-- ==== Sys2Proof/Laws/Memory.lean ====
section
/-! SUPPORT. The laws of memory: the canonical form that every write keeps, reading what was written, and what a write of a
block or of a scratchpad leaves (R243, R245, R268). -/

namespace Sys2Proof.Laws

open Sys2Proof Sys2Proof.Machine

/-! ## The canonical form -/

/-- Every entry lies at or above `a` (and below `b`). -/
def Above (a : Nat) (m : List Host.Cell) : Prop := ∀ c ∈ m, a ≤ c.1

theorem wf_cons (c : Host.Cell) (m : List Host.Cell) :
    Memory.wf (c :: m) = true ↔ c.2 ≠ 0 ∧ Above (c.1 + 1) m ∧ Memory.wf m = true := by
  induction m generalizing c with
  | nil => simp [Memory.wf, Above]
  | cons d r ih =>
    have hd := ih d
    simp only [Memory.wf, Bool.and_eq_true, bne_iff_ne, ne_eq, decide_eq_true_eq] at hd ⊢
    constructor
    · rintro ⟨⟨h1, h2⟩, h3⟩
      refine ⟨h1, ?_, h3⟩
      intro x hx
      rcases List.mem_cons.1 hx with rfl | hx
      · exact h2
      · have := (hd.1 h3).2.1 x hx
        omega
    · rintro ⟨h1, h2, h3⟩
      exact ⟨⟨h1, h2 d (List.mem_cons_self ..)⟩, h3⟩

theorem wf_filter (p : Host.Cell → Bool) (m : List Host.Cell) (h : Memory.wf m = true) : Memory.wf (m.filter p) = true := by
  induction m with
  | nil => rfl
  | cons c r ih =>
    obtain ⟨h1, h2, h3⟩ := (wf_cons c r).1 h
    rw [List.filter_cons]
    split
    · exact (wf_cons _ _).2 ⟨h1, fun x hx => h2 x (List.mem_filter.1 hx).1, ih h3⟩
    · exact ih h3

theorem wf_append (m r : List Host.Cell) (a : Nat) (hm : Memory.wf m = true) (hr : Memory.wf r = true)
    (h1 : ∀ c ∈ m, c.1 < a) (h2 : Above a r) : Memory.wf (m ++ r) = true := by
  induction m with
  | nil => exact hr
  | cons c m ih =>
    obtain ⟨g1, g2, g3⟩ := (wf_cons c m).1 hm
    refine (wf_cons c (m ++ r)).2 ⟨g1, ?_, ih g3 (fun x hx => h1 x (List.mem_cons_of_mem _ hx))⟩
    intro x hx
    rcases List.mem_append.1 hx with hx | hx
    · exact g2 x hx
    · have := h1 c (List.mem_cons_self ..)
      have := h2 x hx
      omega

theorem cells_range (a n x : Nat) : ∀ c ∈ Memory.cells a n x, a ≤ c.1 ∧ c.1 < a + n := by
  induction n generalizing a x with
  | zero => intro c hc; simp [Memory.cells] at hc
  | succ n ih =>
    intro c hc
    simp only [Memory.cells] at hc
    split at hc
    · have := ih (a + 1) (x / 256) c hc
      omega
    · rcases List.mem_cons.1 hc with rfl | hc
      · simp
      · have := ih (a + 1) (x / 256) c hc
        omega

theorem wf_cells (a n x : Nat) : Memory.wf (Memory.cells a n x) = true := by
  induction n generalizing a x with
  | zero => rfl
  | succ n ih =>
    simp only [Memory.cells]
    split
    · exact ih _ _
    · rename_i h
      refine (wf_cons _ _).2 ⟨?_, fun c hc => (cells_range _ _ _ c hc).1, ih _ _⟩
      intro e
      have e : BitVec.ofNat 8 x = 0 := e
      have := congrArg BitVec.toNat e
      simp at this
      omega

/-- A write keeps the canonical form. -/
theorem wf_write (m : List Host.Cell) (a n x : Nat) (h : Memory.wf m = true) : Memory.wf (Memory.write m a n x) = true := by
  unfold Memory.write
  refine wf_append _ _ a (wf_filter _ _ h) ?_ ?_ ?_
  · refine wf_append _ _ (a + n) (wf_cells _ _ _) (wf_filter _ _ h) (fun c hc => (cells_range _ _ _ c hc).2) ?_
    intro c hc
    exact of_decide_eq_true (List.mem_filter.1 hc).2
  · intro c hc
    exact of_decide_eq_true (List.mem_filter.1 hc).2
  · intro c hc
    rcases List.mem_append.1 hc with hc | hc
    · exact (cells_range _ _ _ c hc).1
    · have : a + n ≤ c.1 := of_decide_eq_true (List.mem_filter.1 hc).2
      omega

/-! ## Reading one byte -/

theorem byte_append (m r : List Host.Cell) (a : Nat) (h : ∀ c ∈ m, c.1 ≠ a) : Memory.byte (m ++ r) a = Memory.byte r a := by
  induction m with
  | nil => rfl
  | cons c m ih =>
    simp only [List.cons_append, Memory.byte]
    rw [if_neg (h c (List.mem_cons_self ..))]
    exact ih (fun x hx => h x (List.mem_cons_of_mem _ hx))

theorem byte_none (m : List Host.Cell) (a : Nat) (h : ∀ c ∈ m, c.1 ≠ a) : Memory.byte m a = 0 := by
  have := byte_append m [] a h
  simpa [Memory.byte] using this

theorem byte_left (m r : List Host.Cell) (a : Nat) (h : ∀ c ∈ r, c.1 ≠ a) : Memory.byte (m ++ r) a = Memory.byte m a := by
  induction m with
  | nil => exact byte_none r a h
  | cons c m ih =>
    simp only [List.cons_append, Memory.byte]
    split
    · rfl
    · exact ih

theorem byte_filter (p : Host.Cell → Bool) (m : List Host.Cell) (a : Nat) (h : ∀ c : Host.Cell, c.1 = a → p c = true) :
    Memory.byte (m.filter p) a = Memory.byte m a := by
  induction m with
  | nil => rfl
  | cons c m ih =>
    rw [List.filter_cons]
    by_cases hc : c.1 = a
    · rw [if_pos (h c hc)]
      simp [Memory.byte, hc]
    · split
      · simp only [Memory.byte, if_neg hc]; exact ih
      · simp only [Memory.byte, if_neg hc]; exact ih

theorem byte_cells (a n x i : Nat) (hi : i < n) : Memory.byte (Memory.cells a n x) (a + i) = BitVec.ofNat 8 (x / 256 ^ i) := by
  induction n generalizing a x i with
  | zero => omega
  | succ n ih =>
    simp only [Memory.cells]
    cases i with
    | zero =>
      split
      · rename_i h
        rw [byte_none]
        · apply BitVec.eq_of_toNat_eq
          simp [h]
        · intro c hc
          have := cells_range _ _ _ c hc
          omega
      · simp [Memory.byte]
    | succ i =>
      have e : x / 256 ^ (i + 1) = x / 256 / 256 ^ i := by
        rw [Nat.pow_succ, Nat.mul_comm, Nat.div_div_eq_div_mul]
      rw [e, show a + (i + 1) = a + 1 + i by omega]
      split
      · exact ih _ _ _ (by omega)
      · simp only [Memory.byte]
        rw [if_neg (by omega)]
        exact ih _ _ _ (by omega)

/-- A byte inside a write reads back as written (R245). -/
theorem byte_write_in (m : List Host.Cell) (a n x i : Nat) (hi : i < n) :
    Memory.byte (Memory.write m a n x) (a + i) = BitVec.ofNat 8 (x / 256 ^ i) := by
  unfold Memory.write
  rw [byte_append, byte_left, byte_cells _ _ _ _ hi]
  · intro c hc
    have : a + n ≤ c.1 := of_decide_eq_true (List.mem_filter.1 hc).2
    omega
  · intro c hc
    have : c.1 < a := of_decide_eq_true (List.mem_filter.1 hc).2
    omega

/-- A byte outside a write is unchanged. -/
theorem byte_write_out (m : List Host.Cell) (a n x b : Nat) (h : b < a ∨ a + n ≤ b) :
    Memory.byte (Memory.write m a n x) b = Memory.byte m b := by
  unfold Memory.write
  have hmid : ∀ c ∈ Memory.cells a n x, c.1 ≠ b := fun c hc => by
    have := cells_range _ _ _ c hc
    omega
  rcases h with h | h
  · rw [byte_left]
    · exact byte_filter _ _ _ (fun c hc => by simp; omega)
    · intro c hc
      rcases List.mem_append.1 hc with hc | hc
      · exact hmid c hc
      · have : a + n ≤ c.1 := of_decide_eq_true (List.mem_filter.1 hc).2
        omega
  · rw [byte_append, byte_append _ _ _ hmid]
    · exact byte_filter _ _ _ (fun c hc => by simp; omega)
    · intro c hc
      have : c.1 < a := of_decide_eq_true (List.mem_filter.1 hc).2
      omega

/-! ## The named writes keep the canonical form -/

theorem dramWrite_canonical (s : State) (loc pa key data mask tag : Nat) (ctag : BitVec 4) (bad : Bool)
    (h : Safety.Canonical s) : Safety.Canonical (s.dramWrite loc pa key data mask tag ctag bad) := by
  unfold State.dramWrite
  dsimp only
  split
  · exact h
  · exact ⟨wf_write _ _ _ _ h.1, h.2.1, h.2.2⟩

theorem spadWrite_canonical (s : State) (c a n x tag : Nat) (h : Safety.Canonical s) :
    Safety.Canonical (s.spadWrite c a n x tag) :=
  ⟨h.1, wf_write _ _ _ _ h.2.1, h.2.2⟩

/-- A scratchpad write within the scratchpad changes the bytes of its range and no other byte of any scratchpad (R244,
R268). -/
theorem spadWrite_byte (s : State) (c a n x tag b : Nat) :
    Memory.byte (s.spadWrite c a n x tag).spad b =
      if spadAddr c a ≤ b ∧ b < spadAddr c a + n then BitVec.ofNat 8 (x / 256 ^ (b - spadAddr c a))
      else Memory.byte s.spad b := by
  show Memory.byte (Memory.write s.spad (spadAddr c a) n x) b = _
  split
  · rename_i h
    have := byte_write_in s.spad (spadAddr c a) n x (b - spadAddr c a) (by omega)
    rwa [show spadAddr c a + (b - spadAddr c a) = b by omega] at this
  · exact byte_write_out _ _ _ _ _ (by omega)

end Sys2Proof.Laws
end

### The task:
Restate the listing word for word, but only from its first line through the line with "Every entry lies", keeping both end lines.

### Solved problem:
-- ==== Sys2Proof/Laws/Memory.lean ====
section
/-! SUPPORT. The laws of memory: the canonical form that every write keeps, reading what was written, and what a write of a
block or of a scratchpad leaves (R243, R245, R268). -/

namespace Sys2Proof.Laws

open Sys2Proof Sys2Proof.Machine

/-! ## The canonical form -/

/-- Every entry lies at or above `a` (and below `b`). -/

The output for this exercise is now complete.